• Work to complete:
Could you set down exactly the lines of the data below, starting at the one that holds "(p : BitVec 56)" and ending at the one that holds "ctrlSunFlag (c k", both included, and only those?

Source records:
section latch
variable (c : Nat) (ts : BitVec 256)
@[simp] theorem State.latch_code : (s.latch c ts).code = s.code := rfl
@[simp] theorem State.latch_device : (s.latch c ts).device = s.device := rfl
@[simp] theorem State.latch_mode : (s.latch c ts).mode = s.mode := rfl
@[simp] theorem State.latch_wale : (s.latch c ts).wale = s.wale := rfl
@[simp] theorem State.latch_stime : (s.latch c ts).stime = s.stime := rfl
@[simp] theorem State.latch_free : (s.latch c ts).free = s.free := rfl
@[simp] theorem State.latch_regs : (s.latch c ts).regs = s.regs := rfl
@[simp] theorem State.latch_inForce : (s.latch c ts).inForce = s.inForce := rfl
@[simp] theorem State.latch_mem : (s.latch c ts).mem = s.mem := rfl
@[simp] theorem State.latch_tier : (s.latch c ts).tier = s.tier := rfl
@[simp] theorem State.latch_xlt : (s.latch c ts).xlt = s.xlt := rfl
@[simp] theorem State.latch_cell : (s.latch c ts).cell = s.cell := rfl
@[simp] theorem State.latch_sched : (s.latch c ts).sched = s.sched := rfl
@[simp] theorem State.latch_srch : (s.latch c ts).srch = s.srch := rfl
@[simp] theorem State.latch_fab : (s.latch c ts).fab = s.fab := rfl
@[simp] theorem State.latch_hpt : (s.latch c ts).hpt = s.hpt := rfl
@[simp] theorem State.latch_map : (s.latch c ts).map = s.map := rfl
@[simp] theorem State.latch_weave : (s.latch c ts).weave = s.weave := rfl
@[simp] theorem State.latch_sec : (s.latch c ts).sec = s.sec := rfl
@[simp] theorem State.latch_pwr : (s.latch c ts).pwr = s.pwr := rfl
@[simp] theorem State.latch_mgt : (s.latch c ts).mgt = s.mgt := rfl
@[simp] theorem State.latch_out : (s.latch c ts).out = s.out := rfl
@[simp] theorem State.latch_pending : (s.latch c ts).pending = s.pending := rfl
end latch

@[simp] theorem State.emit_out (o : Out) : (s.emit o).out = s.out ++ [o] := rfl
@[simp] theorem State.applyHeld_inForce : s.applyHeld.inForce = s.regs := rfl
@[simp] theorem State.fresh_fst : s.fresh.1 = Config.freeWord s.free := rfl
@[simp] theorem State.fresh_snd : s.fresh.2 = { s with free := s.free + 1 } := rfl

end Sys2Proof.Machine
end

--

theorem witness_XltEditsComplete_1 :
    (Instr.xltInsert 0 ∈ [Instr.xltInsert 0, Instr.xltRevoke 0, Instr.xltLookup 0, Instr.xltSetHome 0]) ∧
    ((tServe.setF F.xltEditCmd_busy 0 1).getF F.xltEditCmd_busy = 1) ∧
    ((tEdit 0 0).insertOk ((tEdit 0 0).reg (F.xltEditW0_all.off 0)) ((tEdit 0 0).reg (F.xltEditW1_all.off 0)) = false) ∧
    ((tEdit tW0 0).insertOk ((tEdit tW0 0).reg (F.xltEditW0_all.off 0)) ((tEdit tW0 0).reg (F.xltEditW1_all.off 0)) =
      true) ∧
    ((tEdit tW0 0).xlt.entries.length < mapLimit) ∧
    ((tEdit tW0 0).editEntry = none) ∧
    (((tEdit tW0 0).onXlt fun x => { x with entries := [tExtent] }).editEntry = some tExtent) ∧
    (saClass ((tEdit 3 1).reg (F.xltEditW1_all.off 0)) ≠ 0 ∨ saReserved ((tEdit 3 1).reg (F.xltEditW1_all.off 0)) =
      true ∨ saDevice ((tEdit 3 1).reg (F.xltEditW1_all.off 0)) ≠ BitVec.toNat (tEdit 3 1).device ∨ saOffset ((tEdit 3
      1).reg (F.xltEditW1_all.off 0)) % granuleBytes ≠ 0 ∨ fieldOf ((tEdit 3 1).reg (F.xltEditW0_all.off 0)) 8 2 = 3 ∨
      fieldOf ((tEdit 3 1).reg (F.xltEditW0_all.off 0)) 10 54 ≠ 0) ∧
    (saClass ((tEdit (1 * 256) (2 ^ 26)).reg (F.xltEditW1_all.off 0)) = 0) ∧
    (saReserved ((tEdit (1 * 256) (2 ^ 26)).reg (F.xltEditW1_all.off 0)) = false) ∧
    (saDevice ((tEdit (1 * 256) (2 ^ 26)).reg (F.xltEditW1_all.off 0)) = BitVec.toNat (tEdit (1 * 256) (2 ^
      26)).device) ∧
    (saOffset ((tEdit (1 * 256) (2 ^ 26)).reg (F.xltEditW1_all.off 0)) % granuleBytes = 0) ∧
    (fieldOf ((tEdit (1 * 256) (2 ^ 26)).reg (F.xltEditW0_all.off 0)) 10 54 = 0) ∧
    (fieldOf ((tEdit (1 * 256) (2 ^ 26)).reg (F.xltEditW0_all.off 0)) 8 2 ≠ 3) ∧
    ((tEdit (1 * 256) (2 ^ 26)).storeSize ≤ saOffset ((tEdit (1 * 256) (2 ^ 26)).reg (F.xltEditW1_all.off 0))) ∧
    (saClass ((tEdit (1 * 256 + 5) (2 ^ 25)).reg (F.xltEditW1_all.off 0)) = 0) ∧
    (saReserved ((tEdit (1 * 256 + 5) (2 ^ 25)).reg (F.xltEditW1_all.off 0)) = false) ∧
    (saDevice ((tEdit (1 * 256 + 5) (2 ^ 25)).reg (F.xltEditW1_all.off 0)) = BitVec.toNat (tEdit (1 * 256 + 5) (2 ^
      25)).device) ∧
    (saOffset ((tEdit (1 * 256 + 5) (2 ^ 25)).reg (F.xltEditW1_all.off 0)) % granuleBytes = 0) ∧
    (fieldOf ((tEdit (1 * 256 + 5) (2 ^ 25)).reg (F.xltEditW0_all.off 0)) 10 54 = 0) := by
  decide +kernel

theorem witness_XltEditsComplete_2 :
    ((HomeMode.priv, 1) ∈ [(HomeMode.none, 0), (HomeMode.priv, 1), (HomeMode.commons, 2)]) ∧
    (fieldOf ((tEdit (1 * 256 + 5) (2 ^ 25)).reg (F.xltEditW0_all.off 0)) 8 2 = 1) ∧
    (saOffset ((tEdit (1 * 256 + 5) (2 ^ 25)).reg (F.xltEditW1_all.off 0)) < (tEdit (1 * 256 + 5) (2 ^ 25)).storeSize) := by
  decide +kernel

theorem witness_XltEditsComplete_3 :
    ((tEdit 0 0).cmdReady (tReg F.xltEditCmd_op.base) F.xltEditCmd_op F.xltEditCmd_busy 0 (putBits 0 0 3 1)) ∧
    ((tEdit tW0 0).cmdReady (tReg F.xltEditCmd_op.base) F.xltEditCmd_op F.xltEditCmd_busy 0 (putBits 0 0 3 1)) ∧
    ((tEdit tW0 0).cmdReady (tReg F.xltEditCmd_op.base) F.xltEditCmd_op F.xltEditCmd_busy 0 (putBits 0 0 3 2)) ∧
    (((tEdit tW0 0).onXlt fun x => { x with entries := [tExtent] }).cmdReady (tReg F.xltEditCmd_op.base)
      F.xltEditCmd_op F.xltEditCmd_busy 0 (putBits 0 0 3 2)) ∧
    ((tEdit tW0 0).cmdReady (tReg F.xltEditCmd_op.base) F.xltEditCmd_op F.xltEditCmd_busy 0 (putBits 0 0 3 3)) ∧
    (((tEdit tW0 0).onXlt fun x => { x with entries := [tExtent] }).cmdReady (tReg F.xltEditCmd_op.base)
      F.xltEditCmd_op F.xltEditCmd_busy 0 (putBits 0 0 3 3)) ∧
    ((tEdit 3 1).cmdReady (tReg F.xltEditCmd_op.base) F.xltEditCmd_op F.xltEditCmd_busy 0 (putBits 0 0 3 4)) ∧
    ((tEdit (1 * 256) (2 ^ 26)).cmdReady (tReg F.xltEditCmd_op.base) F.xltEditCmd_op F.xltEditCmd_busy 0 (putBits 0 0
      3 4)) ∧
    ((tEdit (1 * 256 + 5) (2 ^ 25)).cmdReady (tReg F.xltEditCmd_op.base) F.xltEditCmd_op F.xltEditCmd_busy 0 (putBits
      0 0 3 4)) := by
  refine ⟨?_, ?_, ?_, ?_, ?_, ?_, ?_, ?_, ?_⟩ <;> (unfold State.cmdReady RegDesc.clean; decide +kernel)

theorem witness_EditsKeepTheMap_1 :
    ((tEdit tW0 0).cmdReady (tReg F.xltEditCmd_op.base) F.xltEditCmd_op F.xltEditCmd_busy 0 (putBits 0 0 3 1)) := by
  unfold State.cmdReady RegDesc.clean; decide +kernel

---

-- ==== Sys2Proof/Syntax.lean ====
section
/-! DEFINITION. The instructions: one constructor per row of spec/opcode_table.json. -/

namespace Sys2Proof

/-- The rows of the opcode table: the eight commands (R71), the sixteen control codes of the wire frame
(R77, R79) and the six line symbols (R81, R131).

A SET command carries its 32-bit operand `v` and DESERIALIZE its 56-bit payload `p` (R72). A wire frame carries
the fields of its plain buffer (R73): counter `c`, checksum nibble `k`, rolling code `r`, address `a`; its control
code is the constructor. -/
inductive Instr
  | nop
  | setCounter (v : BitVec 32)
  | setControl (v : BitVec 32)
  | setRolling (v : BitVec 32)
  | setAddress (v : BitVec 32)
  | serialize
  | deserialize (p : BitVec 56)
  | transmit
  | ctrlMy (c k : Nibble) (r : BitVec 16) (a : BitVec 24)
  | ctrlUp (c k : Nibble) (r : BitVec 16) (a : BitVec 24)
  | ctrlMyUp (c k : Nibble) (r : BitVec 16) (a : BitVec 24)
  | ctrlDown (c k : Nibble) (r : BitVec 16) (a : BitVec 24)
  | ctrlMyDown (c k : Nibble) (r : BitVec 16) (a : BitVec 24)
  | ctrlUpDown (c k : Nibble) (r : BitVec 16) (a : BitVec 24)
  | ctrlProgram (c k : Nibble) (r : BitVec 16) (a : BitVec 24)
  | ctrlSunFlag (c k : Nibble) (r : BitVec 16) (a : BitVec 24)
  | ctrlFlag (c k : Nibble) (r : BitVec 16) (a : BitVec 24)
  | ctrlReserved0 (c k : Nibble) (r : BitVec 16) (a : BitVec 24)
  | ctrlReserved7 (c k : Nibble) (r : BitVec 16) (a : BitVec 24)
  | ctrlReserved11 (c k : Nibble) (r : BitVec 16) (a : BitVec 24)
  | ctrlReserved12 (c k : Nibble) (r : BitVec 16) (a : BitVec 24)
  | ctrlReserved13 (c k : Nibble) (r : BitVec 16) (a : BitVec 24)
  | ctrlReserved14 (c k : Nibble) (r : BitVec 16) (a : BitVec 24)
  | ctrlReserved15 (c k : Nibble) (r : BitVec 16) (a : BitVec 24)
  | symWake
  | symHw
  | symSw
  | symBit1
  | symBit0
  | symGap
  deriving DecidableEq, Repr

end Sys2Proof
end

• Result of this task:
  | deserialize (p : BitVec 56)
  | transmit
  | ctrlMy (c k : Nibble) (r : BitVec 16) (a : BitVec 24)
  | ctrlUp (c k : Nibble) (r : BitVec 16) (a : BitVec 24)
  | ctrlMyUp (c k : Nibble) (r : BitVec 16) (a : BitVec 24)
  | ctrlDown (c k : Nibble) (r : BitVec 16) (a : BitVec 24)
  | ctrlMyDown (c k : Nibble) (r : BitVec 16) (a : BitVec 24)
  | ctrlUpDown (c k : Nibble) (r : BitVec 16) (a : BitVec 24)
  | ctrlProgram (c k : Nibble) (r : BitVec 16) (a : BitVec 24)
  | ctrlSunFlag (c k : Nibble) (r : BitVec 16) (a : BitVec 24)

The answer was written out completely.